When I noticed people playing out with 50W, 112 Line6 amps that they could lift over their heads with one hand, I started looking for something similar. I didn't like the Line 6 stuff, but I found a used ss Fender Princeton 112+ for about $200, my logic being that Fender might be better at voicing a ss amp than some company that hasn't been voicing amps for 50 years. 

Its 50W, 2 switchable channels, reverb - the clean channel is quite good and the distortion channel is useable (certainly no worse than most of the modeled sound out of a Line 6). And I could pick it up with one hand.
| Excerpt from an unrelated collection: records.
-- ==== Sys2Proof/Laws/PerInstr.lean ====
section
/-! SUPPORT. Statements made of every command, one lemma per constructor. -/

/-- The two fields of a command's word are its opcode and its operand (spec/30_encoding.md R56). -/
def Sys2Proof.Laws.EncodeFields.Statement (i : Sys2Proof.Instr) : Prop :=
  Sys2Proof.opcodeOf (Sys2Proof.encode i) = i.opcode ∧ Sys2Proof.operandOf (Sys2Proof.encode i) = i.operand

namespace Sys2Proof.Laws.EncodeFields

theorem ldmat1 (imm : Word) : Statement (.ldmat1 imm) := encode_fields _
theorem ldmat2 (imm : Word) : Statement (.ldmat2 imm) := encode_fields _
theorem ldtmat (imm : Word) : Statement (.ldtmat imm) := encode_fields _
theorem seed (imm : Word) : Statement (.seed imm) := encode_fields _
theorem seeda (imm : Word) : Statement (.seeda imm) := encode_fields _
theorem key (imm : Word) : Statement (.key imm) := encode_fields _
theorem step : Statement .step := encode_fields _
theorem tu64 : Statement .tu64 := encode_fields _
theorem td12 : Statement .td12 := encode_fields _
theorem td01 : Statement .td01 := encode_fields _
theorem tdoo : Statement .tdoo := encode_fields _
theorem tdoc : Statement .tdoc := encode_fields _
theorem td53 : Statement .td53 := encode_fields _
theorem gu64 : Statement .gu64 := encode_fields _
theorem gd12 : Statement .gd12 := encode_fields _
theorem gd01 : Statement .gd01 := encode_fields _
theorem gdoo : Statement .gdoo := encode_fields _
theorem gdoc : Statement .gdoc := encode_fields _
theorem gd53 : Statement .gd53 := encode_fields _
theorem rds0 : Statement .rds0 := encode_fields _
theorem rds1 : Statement .rds1 := encode_fields _
theorem rdmat1 : Statement .rdmat1 := encode_fields _
theorem rdmat2 : Statement .rdmat2 := encode_fields _
theorem rdtmat : Statement .rdtmat := encode_fields _
theorem rdstat : Statement .rdstat := encode_fields _
theorem rdexp : Statement .rdexp := encode_fields _

end Sys2Proof.Laws.EncodeFields
end

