theorem witness_StatusWordReads : (loading 2 1).phase ≠ .ready ∧ seeded.phase = .ready := by decide

theorem witness_ReadsChangeNothing : readsOnly .td53 = true ∧ readsOnly .rdstat = true := by decide

theorem witness_ErrorChangesNothing :
    let s : State := { seeded with input := [.command 0x10ffffffff00000000] }
    s.input = .command 0x10ffffffff00000000 :: [] ∧ step s = .next (after (step s)) ∧
    (after (step s)).responses = s.responses ++ [⟨.errArg, 0⟩] ∧ (⟨.errArg, 0⟩ : Response).status ≠ .ok := by
  refine ⟨rfl, rfl, rfl, ?_⟩
  decide

/-- A word that is no command, and one that is. -/
theorem witness_StatusFollowsErrorTable :
    ({ seeded with input := [.command 0xff0000000000000000] } : State).input = .command 0xff0000000000000000 :: [] ∧
    ({ seeded with input := [.command 0x220000000000000000] } : State).input = .command 0x220000000000000000 :: [] := by decide

theorem witness_ErrorCausesExclude : (needsGenerator .rds0 = true ∨ isKey .rds0 = true) ∧
    (needsGenerator (.key 0) = true ∨ isKey (.key 0) = true) := by decide

/-- In a key load, and outside one. -/
theorem witness_PhaseFollowsPhaseTable :
    ((loading 2 1).phase = .keyload ∧ ((loading 2 1).phase = .keyload → (loading 2 1).j.toNat < (loading 2 1).keylen.toNat)) ∧
    (seeded.phase = .keyload → seeded.j.toNat < seeded.keylen.toNat) := by decide

/-- In each phase, with an error already answered. -/
theorem witness_StepKeepsInvariant :
    let s : State := { loading 2 1 with input := [.command 0x220000000000000001], responses := [⟨.errSeq, 0⟩] }
    let t : State := { seeded with input := [.command 0x300000000000000000] }
    s.Inv ∧ step s = .next (after (step s)) ∧ t.Inv ∧ step t = .next (after (step t)) := by
  refine ⟨?_, rfl, ?_, rfl⟩ <;> unfold State.Inv <;> decide

/-- Two states that differ in what holds no value, in each phase. -/
theorem witness_ValuesNotHeldAreUnobservable :
    (bare.view = ({ bare with s0 := 5, j := 9 } : State).view ∧ bare.input = ({ bare with s0 := 5, j := 9 } : State).input) ∧
    seeded.view = ({ seeded with i := 3 } : State).view ∧
    (loading 2 1).view = ({ loading 2 1 with s1 := 7 } : State).view := by decide

/-- The lengths 0, `KEYLEN_MAX` and `KEYLEN_MAX + 1`, on a core built for keys of one word. -/
theorem witness_NewapConstructs :
    let h := session { bare with config := { Config.recommended with keylenMax := 1 } }
    configValid h.core.config = true ∧
    (([] : List Word).length = 0 ∨ ([] : List Word).length > h.core.config.keylenMax) ∧
    (([1, 2] : List Word).length = 0 ∨ ([1, 2] : List Word).length > h.core.config.keylenMax) ∧
    ¬(([1] : List Word).length = 0 ∨ ([1] : List Word).length > h.core.config.keylenMax) := by decide

theorem witness_RenamedOperations : (session seeded).core.phase = .ready := by decide

theorem witness_NextIntLowBits : (session seeded).core.phase = .ready := by decide

/-- The largest draw, with the largest, the smallest positive and the empty range. -/
theorem witness_ScaleTruncBelowRange :
    2 ^ 53 - 1 < 2 ^ 53 ∧ 2 ^ 32 - 1 ≤ 2 ^ 32 - 1 ∧ 0 < 2 ^ 32 - 1 ∧ 0 < 1 ∧ 1 ≤ 2 ^ 32 - 1 ∧ 0 ≤ 2 ^ 32 - 1 := by decide

theorem witness_DrawReadsBackScaledDouble : 0 < 2 ^ 53 ∧ 2 ^ 53 - 1 < 2 ^ 53 := by decide

/-- `max` at -1, 0, 1 and the largest. -/
theorem witness_NextIntMaxLaw :
    (0xffffffff : Half).toInt < 0 ∧ 0 ≤ (0 : Half).toInt ∧ (0 : Half).toInt = 0 ∧ 0 < (1 : Half).toInt ∧
    0 < (0x7fffffff : Half).toInt ∧ (session seeded).core.phase = .ready := by decide

/-- The widest range, an empty one, and a reversed one. -/
theorem witness_NextIntRangeLaw :
    (0x80000000 : Half).toInt < (0x7fffffff : Half).toInt ∧ (7 : Half).toInt = (7 : Half).toInt ∧
    (5 : Half).toInt > (4 : Half).toInt ∧ (session seeded).core.phase = .ready := by decide

/-- Ten bytes at address 4: the first, the eighth, the ninth and the last byte, and the addresses on either side. -/
theorem witness_NextBytesFills :
    (session seeded).core.phase = .ready ∧ 0 < 10 ∧ 7 < 10 ∧ 8 < 10 ∧ 9 < 10 ∧ (3 < 4 ∨ 4 + 10 ≤ 3) ∧ (14 < 4 ∨ 4 + 10 ≤ 14) := by
  decide

end Sys2Proof.Tests
end

section
/-! PROOFS. The double patterns of spec/00_scope.md R12 and R13. `f64_scaled` normalises `n` by the shift `52 - k` with
`k = floor(log2 n)`; everything below turns on one fact, that the fraction field with its implicit leading one put back
is `n * 2^(52 - k)` exactly (`implicitOne_add_fraction_f64Scaled`). -/

namespace Sys2Proof.Machine

variable {n s : Nat} {u : Word}

/-! ### What a pattern denotes -/

theorem ne_zero_of_one_le_exponent (he : 1 ≤ (u.extractLsb' 52 11).toNat) : u ≠ 0 := by
  rintro rfl
  exact absurd he (by decide)

/-- R12 for a positive normal double. -/
theorem doubleValue_of_normal (hsign : u.extractLsb' 63 1 = 0)
    (he : 1 ≤ (u.extractLsb' 52 11).toNat ∧ (u.extractLsb' 52 11).toNat ≤ 2046) :
    doubleValue u = some ((2 : ℚ) ^ (((u.extractLsb' 52 11).toNat : ℤ) - 1023) *
      (1 + ((u.extractLsb' 0 52).toNat : ℚ) / 2 ^ 52)) := by
  rw [doubleValue, if_neg (ne_zero_of_one_le_exponent he.1), if_pos he, hsign]
  simp
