/-- The 32-bit word of an instruction (R190 to R200, R231, R232). -/
def encode : Instr → Word
  | .blx1 h immed => 0b1111#4 ++ 0b101#3 ++ BitVec.ofBool h ++ immed
  | .undefCoprocSpace w => w
  | .cdp2 op1 crn crd cp op2 crm => encodeCdp 15 op1 crn crd cp op2 crm
  | .mcr2 op1 crn rd cp op2 crm => encodeCpMove 15 op1 0 crn rd cp op2 crm
  | .mrc2 op1 crn rd cp op2 crm => encodeCpMove 15 op1 1 crn rd cp op2 crm
  | .ldc2 mode n rn crd cp => encodeCpLs 15 mode n 1 rn crd cp
  | .stc2 mode n rn crd cp => encodeCpLs 15 mode n 0 rn crd cp
  | .undefUnconditional w => w
  | .bkpt immedHi immedLo => 0b1110#4 ++ 0b00010010#8 ++ immedHi ++ 0b0111#4 ++ immedLo
  | .unpredBkpt w => w
  | .bx c rm => c.toBits ++ 0b00010010#8 ++ 0xFFF#12 ++ 0b0001#4 ++ rm
  | .blx2 c rm => c.toBits ++ 0b00010010#8 ++ 0xFFF#12 ++ 0b0011#4 ++ rm
  | .unpredBx w => w
  | .clz c rd rm => c.toBits ++ 0b00010110#8 ++ 0xF#4 ++ rd ++ 0xF#4 ++ 0b0001#4 ++ rm
  | .unpredClz w => w
  | .mrs c r rd => c.toBits ++ statusBits 0 r 0 ++ 0xF#4 ++ rd ++ 0#12
  | .unpredMrs w => w
  | .msrReg c r mask rm => c.toBits ++ statusBits 0 r 1 ++ mask ++ 0xF#4 ++ 0#4 ++ 0#4 ++ rm
  | .unpredMsrReg w => w
  | .msrImm c r mask rotate immed => c.toBits ++ statusBits 1 r 1 ++ mask ++ 0xF#4 ++ rotate ++ immed
  | .unpredMsrImm w => w
  | .undefControlImm w => w
  | .mul c s rd rs rm => encodeMul c 0 s rd 0 rs rm
  | .unpredMul w => w
  | .mla c s rd rn rs rm => encodeMul c 1 s rd rn rs rm
  | .undefArith w => w
  | .umull c s rdHi rdLo rs rm => encodeMul c 4 s rdHi rdLo rs rm
  | .umlal c s rdHi rdLo rs rm => encodeMul c 5 s rdHi rdLo rs rm
  | .smull c s rdHi rdLo rs rm => encodeMul c 6 s rdHi rdLo rs rm
  | .smlal c s rdHi rdLo rs rm => encodeMul c 7 s rdHi rdLo rs rm
  | .swp c rn rd rm => c.toBits ++ 0b00010000#8 ++ rn ++ rd ++ 0#4 ++ 0b1001#4 ++ rm
  | .swpb c rn rd rm => c.toBits ++ 0b00010100#8 ++ rn ++ rd ++ 0#4 ++ 0b1001#4 ++ rm
  | .unpredSwp w => w
  | .undefLoadStore w => w
  | .strh c p u w rn rd off => encodeHalf c p u w 0 rn rd 0b01 off
  | .ldrh c p u w rn rd off => encodeHalf c p u w 1 rn rd 0b01 off
  | .ldrsb c p u w rn rd off => encodeHalf c p u w 1 rn rd 0b10 off
  | .ldrsh c p u w rn rd off => encodeHalf c p u w 1 rn rd 0b11 off
  | .undefDouble w => w
  | .undefControlReg w => w
  | .and c s rn rd op => encodeDp c 0 s rn rd op
  | .eor c s rn rd op => encodeDp c 1 s rn rd op
  | .sub c s rn rd op => encodeDp c 2 s rn rd op
  | .rsb c s rn rd op => encodeDp c 3 s rn rd op
  | .add c s rn rd op => encodeDp c 4 s rn rd op
  | .adc c s rn rd op => encodeDp c 5 s rn rd op
  | .sbc c s rn rd op => encodeDp c 6 s rn rd op
  | .rsc c s rn rd op => encodeDp c 7 s rn rd op
  | .tst c rn op => encodeDp c 8 true rn 0 op
  | .unpredTst w => w
  | .teq c rn op => encodeDp c 9 true rn 0 op
  | .unpredTeq w => w
  | .cmp c rn op => encodeDp c 10 true rn 0 op
  | .unpredCmp w => w
  | .cmn c rn op => encodeDp c 11 true rn 0 op
  | .unpredCmn w => w
  | .orr c s rn rd op => encodeDp c 12 s rn rd op
  | .mov c s rd op => encodeDp c 13 s 0 rd op
  | .unpredMov w => w
  | .bic c s rn rd op => encodeDp c 14 s rn rd op
  | .mvn c s rd op => encodeDp c 15 s 0 rd op
  | .unpredMvn w => w
  | .undefSpace w => w
  | .ldrt c up rn rd off => encodeLs c 0 up 0 1 1 rn rd off
  | .ldrbt c up rn rd off => encodeLs c 0 up 1 1 1 rn rd off
  | .strt c up rn rd off => encodeLs c 0 up 0 1 0 rn rd off
  | .strbt c up rn rd off => encodeLs c 0 up 1 1 0 rn rd off
  | .ldr c idx up rn rd off => encodeLs c idx.pBit up 0 idx.wBit 1 rn rd off
  | .ldrb c idx up rn rd off => encodeLs c idx.pBit up 1 idx.wBit 1 rn rd off
  | .str c idx up rn rd off => encodeLs c idx.pBit up 0 idx.wBit 0 rn rd off
  | .strb c idx up rn rd off => encodeLs c idx.pBit up 1 idx.wBit 0 rn rd off
  | .ldm3 c mode w rn list => encodeLsm c mode 1 w 1 rn (1#1 ++ list)
  | .ldm2 c mode w rn list => encodeLsm c mode 1 w 1 rn (0#1 ++ list)
  | .ldm1 c mode w rn list => encodeLsm c mode 0 w 1 rn list
  | .stm2 c mode w rn list => encodeLsm c mode 1 w 0 rn list
  | .stm1 c mode w rn list => encodeLsm c mode 0 w 0 rn list
  | .b c immed => c.toBits ++ 0b101#3 ++ 0#1 ++ immed
  | .bl c immed => c.toBits ++ 0b101#3 ++ 1#1 ++ immed
  | .ldc c mode n rn crd cp => encodeCpLs c.toBits mode n 1 rn crd cp
  | .stc c mode n rn crd cp => encodeCpLs c.toBits mode n 0 rn crd cp
  | .cdp c op1 crn crd cp op2 crm => encodeCdp c.toBits op1 crn crd cp op2 crm
  | .mcr c op1 crn rd cp op2 crm => encodeCpMove c.toBits op1 0 crn rd cp op2 crm
  | .mrc c op1 crn rd cp op2 crm => encodeCpMove c.toBits op1 1 crn rd cp op2 crm
  | .swi c immed => c.toBits ++ 0b1111#4 ++ immed

end Sys2Proof
end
Fairly loud and a decent platform for modeling pedalboards. 

I'm back to carrying a heavier (read: tube) amp for the sonic rewards they deliver but that ss amp is always available, light and loud. I can easily throw it in the corner of the van as a backup - it doesn't take much space and weighs less than my pedalboard. I see them on CC for as low as $100 now.


----------



## Guest (Jun 22, 2010)

Forgot about the Fender Cyber-Twin -- the big brother to the G-Dec. Nice amp. I know there was a GP article with Steve Winwood talking about using them. Doves endorses them. And I think Alan Holdsworth is a Cyber-Twin user now with a bunch of MagicStomps out front. Could be wrong on that last one.


----------